Gemini 3.5 Flash
Frontier performance for agents and coding, at Flash speed.
Gemini 3.5 Flash is Google’s latest fast model in the Gemini 3 family. It pairs frontier-level reasoning with Flash-level latency and cost, and is designed for agentic workflows, iterative coding, and long-horizon multi-step tasks.
It understands text, images, audio, code, and video, and works well for both real-time interactive apps and high-volume production pipelines.
What’s new vs Gemini 3 Flash
- 42% better long-range, multi-turn performance on Armadin’s cyber benchmark, with 72% fewer tokens used.
- +19.6% on Box’s enterprise work evaluation vs Gemini 3 Flash.
- +10–20% on low-reasoning coding tasks vs the previous Flash generation.

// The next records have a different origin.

-- ==== Sys2Proof/Tests/Slice0.lean ====
section
/-! SUPPORT. Tests of the model, from the test vectors of the spec (95_test_vectors.md) and from its encodings, and for each statement with hypotheses a state that meets them. -/

namespace Sys2Proof.Tests

set_option Elab.async false

open Sys2Proof.Machine

/-! ## Operands out of range are refused (R72) -/

theorem test_loadFreq_256_illFormed : (Instr.loadFreq 256).wellFormed = false := by decide
theorem test_readFreq_256_illFormed : (Instr.readFreq 256).wellFormed = false := by decide
theorem test_readNode_513_illFormed : (Instr.readNode 0 513).wellFormed = false := by decide
theorem test_readNode_word3_illFormed : (Instr.readNode 3 0).wellFormed = false := by decide
theorem test_readCode_257_illFormed : (Instr.readCode 0 257).wellFormed = false := by decide
theorem test_readCode_word8_illFormed : (Instr.readCode 8 0).wellFormed = false := by decide
theorem test_last_operands_wellFormed :
    (Instr.loadFreq 255).wellFormed = true ∧ (Instr.readFreq 255).wellFormed = true ∧
      (Instr.readNode 2 512).wellFormed = true ∧ (Instr.readCode 7 256).wellFormed = true := by decide

/-! ## Words written out field by field: OP, F, reserved, WSEL, reserved, IDX (R71, R73) -/

theorem test_decode_nop : decode 0b00000000000000000000000000000000#32 = .ok .nop := by decide
theorem test_decode_clear : decode 0b00000001000000000000000000000000#32 = .ok .clear := by decide
theorem test_decode_count : decode 0b00000010000000000000000000000000#32 = .ok .count := by decide
/-- `LOAD_FREQ 0x61`, V1.6. -/
theorem test_decode_loadFreq : decode 0b00000011000000000000000001100001#32 = .ok (.loadFreq 0x61) := by decide
/-- `READ_FREQ 0x74`, V1.4. -/
theorem test_decode_readFreq : decode 0b00000100000000000000000001110100#32 = .ok (.readFreq 0x74) := by decide
theorem test_decode_buildTree : decode 0b00000101000000000000000000000000#32 = .ok .buildTree := by decide
/-- `READ_NODE 263, 1`, V2.1. -/
theorem test_decode_readNode : decode 0b00000110000000010000000100000111#32 = .ok (.readNode 1 263) := by decide
theorem test_decode_genCodes : decode 0b00000111000000000000000000000000#32 = .ok .genCodes := by decide
/-- `READ_CODE 256, 1`, V3.3. -/
theorem test_decode_readCode : decode 0b00001000000000010000000100000000#32 = .ok (.readCode 1 256) := by decide
theorem test_decode_estimate : decode 0b00001001000000000000000000000000#32 = .ok (.estimate false) := by decide
theorem test_decode_estimate_force : decode 0b00001001100000000000000000000000#32 = .ok (.estimate true) := by decide
theorem test_decode_writeHeader : decode 0b00001010000000000000000000000000#32 = .ok .writeHeader := by decide
theorem test_decode_encode : decode 0b00001011000000000000000000000000#32 = .ok .encode := by decide
theorem test_decode_flush : decode 0b00001100000000000000000000000000#32 = .ok .flush := by decide
theorem test_decode_compress : decode 0b00001101000000000000000000000000#32 = .ok (.compress false) := by decide
theorem test_decode_compress_force : decode 0b00001101100000000000000000000000#32 = .ok (.compress true) := by decide
theorem test_decode_decompress : decode 0b00001110000000000000000000000000#32 = .ok .decompress := by decide
/-- V7.3 to V7.6, V1.11: illegal words, one for each fixed field, and the first and the last reserved opcode. -/
theorem test_decode_illegal :
    decode 0x00000001#32 = .error .fixedFieldSet ∧ decode 0x02800000#32 = .error .fixedFieldSet ∧
      decode 0x0D400000#32 = .error .fixedFieldSet ∧ decode 0x03800061#32 = .error .fixedFieldSet ∧
      decode 0x04010000#32 = .error .fixedFieldSet ∧ decode 0x06000400#32 = .error .fixedFieldSet ∧
      decode 0x0F000000#32 = .error .reservedOpcode ∧ decode 0xFF000000#32 = .error .reservedOpcode := by decide
/-- No two rows of R73 select the same word: they differ in bits 31:24, which every mask covers. -/
theorem test_rows_disjoint :
    opRows.Pairwise (fun a b => a.mask &&& b.mask &&& 0xFF000000#32 = 0xFF000000#32 ∧
      a.pattern &&& 0xFF000000#32 ≠ b.pattern &&& 0xFF000000#32) := by decide
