-- ==== Sys2Proof/Machine/Report.lean ====
section
/-! DEFINITION. The report stage (43_report_renderer.md R190 to R194, R199 to R201): the preview and the record. -/

namespace Sys2Proof.Machine

/-- `PreviewChar(b)` (R193). -/
def previewChar (b : Byte) : Byte :=
  if Config.printableLo.toNat ≤ b.toNat ∧ b.toNat ≤ Config.printableHi.toNat then b else Config.placeholder

/-- `PREVIEW.LEN` (R192): `PV_LEN <- min(PAY_LEN, 64)`. -/
def opPreviewLen : State → Flow := fun s =>
  .ok (s.putRegs { s.regs with pvLen := BitVec.ofNat 7 (min s.regs.payLen Config.previewMax) })

/-- One turn of the loop of R194: `MemWrite(i, 1, PreviewChar(MemRead(PAY_OFF + i, 1)))`, the read inside the slice
`(PAY_OFF, PAY_LEN)`. -/
def buildOne (i : Nat) (s : State) : Flow :=
  match memReadIn s s.regs.payOff s.regs.payLen (s.regs.payOff + i) .b1 with
  | some v => memWrite s i (previewChar (BitVec.ofNat 8 v))
  | none => .fault (.outOfBounds (s.regs.payOff + i) 1)

/-- The loop of R194, `n` turns from index `i` on. -/
def buildFrom : Nat → Nat → State → Flow
  | 0, _, s => .ok s
  | n + 1, i, s => (buildOne i s).andThen (buildFrom n (i + 1))

/-- `PREVIEW.BUILD` (R194). -/
def opPreviewBuild : State → Flow := fun s => buildFrom s.regs.pvLen.toNat 0 s

/-- `PV[0 .. n-1]` (R191), where the preview space has that many bytes (R40). -/
def readPreview (pv : Preview) (n : Nat) : Option (List Byte) :=
  if n ≤ Config.previewMax then some (pv.toList.take n) else none

/-- The record of R191: thirteen copies. -/
def assemble (r : Regs) (preview : List Byte) : PacketReport where
  ipSrc := r.ipSrc
  ipDst := r.ipDst
  ipTotalLength := r.ipTotlen
  srcPort := r.tcpSport
  dstPort := r.tcpDport
  seq := r.tcpSeq
  ack := r.tcpAck
  headerLen := narrow 6 .tcpHlen r.tcpHlen
  window := r.tcpWin
  flags := r.flagset
  payloadLen := narrow 16 .payLen r.payLen
  previewLen := r.pvLen
  preview := preview

/-- `REPORT.ASSEMBLE` (R191). -/
def opReportAssemble : State → Flow := fun s =>
  match readPreview s.pv s.regs.pvLen.toNat with
  | some preview => .ok (s.putRegs { s.regs with report := assemble s.regs preview })
  | none => .fault (.previewOutOfRange Config.previewMax)

/-- `RENDER` (R190): the preview length, the preview, the record, then `STATUS <- 0x00`. -/
def opRender : State → Flow := fun s =>
  (runOps [opPreviewLen, opPreviewBuild, opReportAssemble] s).andThen (fun t => .ok (t.putStatus Cause.report.code))

/-- Meaning of `RENDER` (R190). -/
def execRender (s : State) : Host.Outcome State Fault Refusal := settle (opRender s)
/-- Meaning of `REPORT.ASSEMBLE` (R191). -/
def execReportAssemble (s : State) : Host.Outcome State Fault Refusal := settle (opReportAssemble s)
/-- Meaning of `PREVIEW.LEN` (R192). -/
def execPreviewLen (s : State) : Host.Outcome State Fault Refusal := settle (opPreviewLen s)
/-- Meaning of `PREVIEW.CHAR` made by itself (R193): the byte it yields goes to the model's `charOut`. -/
def execPreviewChar (b : Byte) (s : State) : Host.Outcome State Fault Refusal :=
  .next { s with charOut := previewChar b }
/-- Meaning of `PREVIEW.BUILD` (R194). -/
def execPreviewBuild (s : State) : Host.Outcome State Fault Refusal := settle (opPreviewBuild s)

end Sys2Proof.Machine
end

- Coding and reasoning quality close to Gemini Pro, while keeping Flash’s speed and cost profile.
Benchmarks
Gemini 3.5 Flash leads or matches frontier models across a wide range of evaluations:
| Benchmark | Gemini 3.5 Flash | Gemini 3 Flash |
|---|---|---|
| Terminal-bench 2.1 (agentic terminal coding) | 76.2% | 58.0% |
| SWE-Bench Pro (Public) | 55.1% | 49.6% |
| MCP Atlas (multi-step MCP workflows) | 83.6% | 62.0% |
| Toolathlon (general tool use) | 56.5% | 49.4% |
| OSWorld-Verified (agentic computer use) | 78.4% | 65.1% |
| Finance Agent v2 | 57.9% | 42.6% |
| CharXiv Reasoning | 84.2% | 80.3% |
| MMMU-Pro (multimodal) | 83.6% | 81.2% |
| Humanity’s Last Exam | 40.2% | 33.7% |
| ARC-AGI-2 | 72.1% | 33.6% |
| MRCR v2 (128k long context) | 77.3% | 67.2% |
What it’s good at
- Agentic coding — terminal use, multi-step tool calls, long-running tasks.
- Multimodal reasoning — synthesize information from charts, screenshots, and documents.
- Long-context tasks — strong recall and reasoning across 128k+ token inputs.
- High-volume workflows — extraction, classification, moderation, translation at scale.
- Interactive apps — low latency makes it a good fit for assistants, in-app agents, and live tools.
Inputs
prompt— the text prompt to send to the model.images— up to 10 images (each up to 7 MB).videos— up to 10 videos (each up to 45 minutes).audio— a single audio file (up to 8.4 hours).system_instruction— optional system prompt to steer behavior.thinking_level—none,low, orhigh. Controls how much the model reasons before answering. Higher levels improve quality on hard problems at the cost of latency.temperature,top_p,max_output_tokens— standard sampling controls.
Pricing
| Token type | Price |
|---|---|
| Input tokens | $1.50 / 1M |
| Output tokens | $9.00 / 1M |
You only pay for the tokens you use. There’s no charge for cold starts or idle time.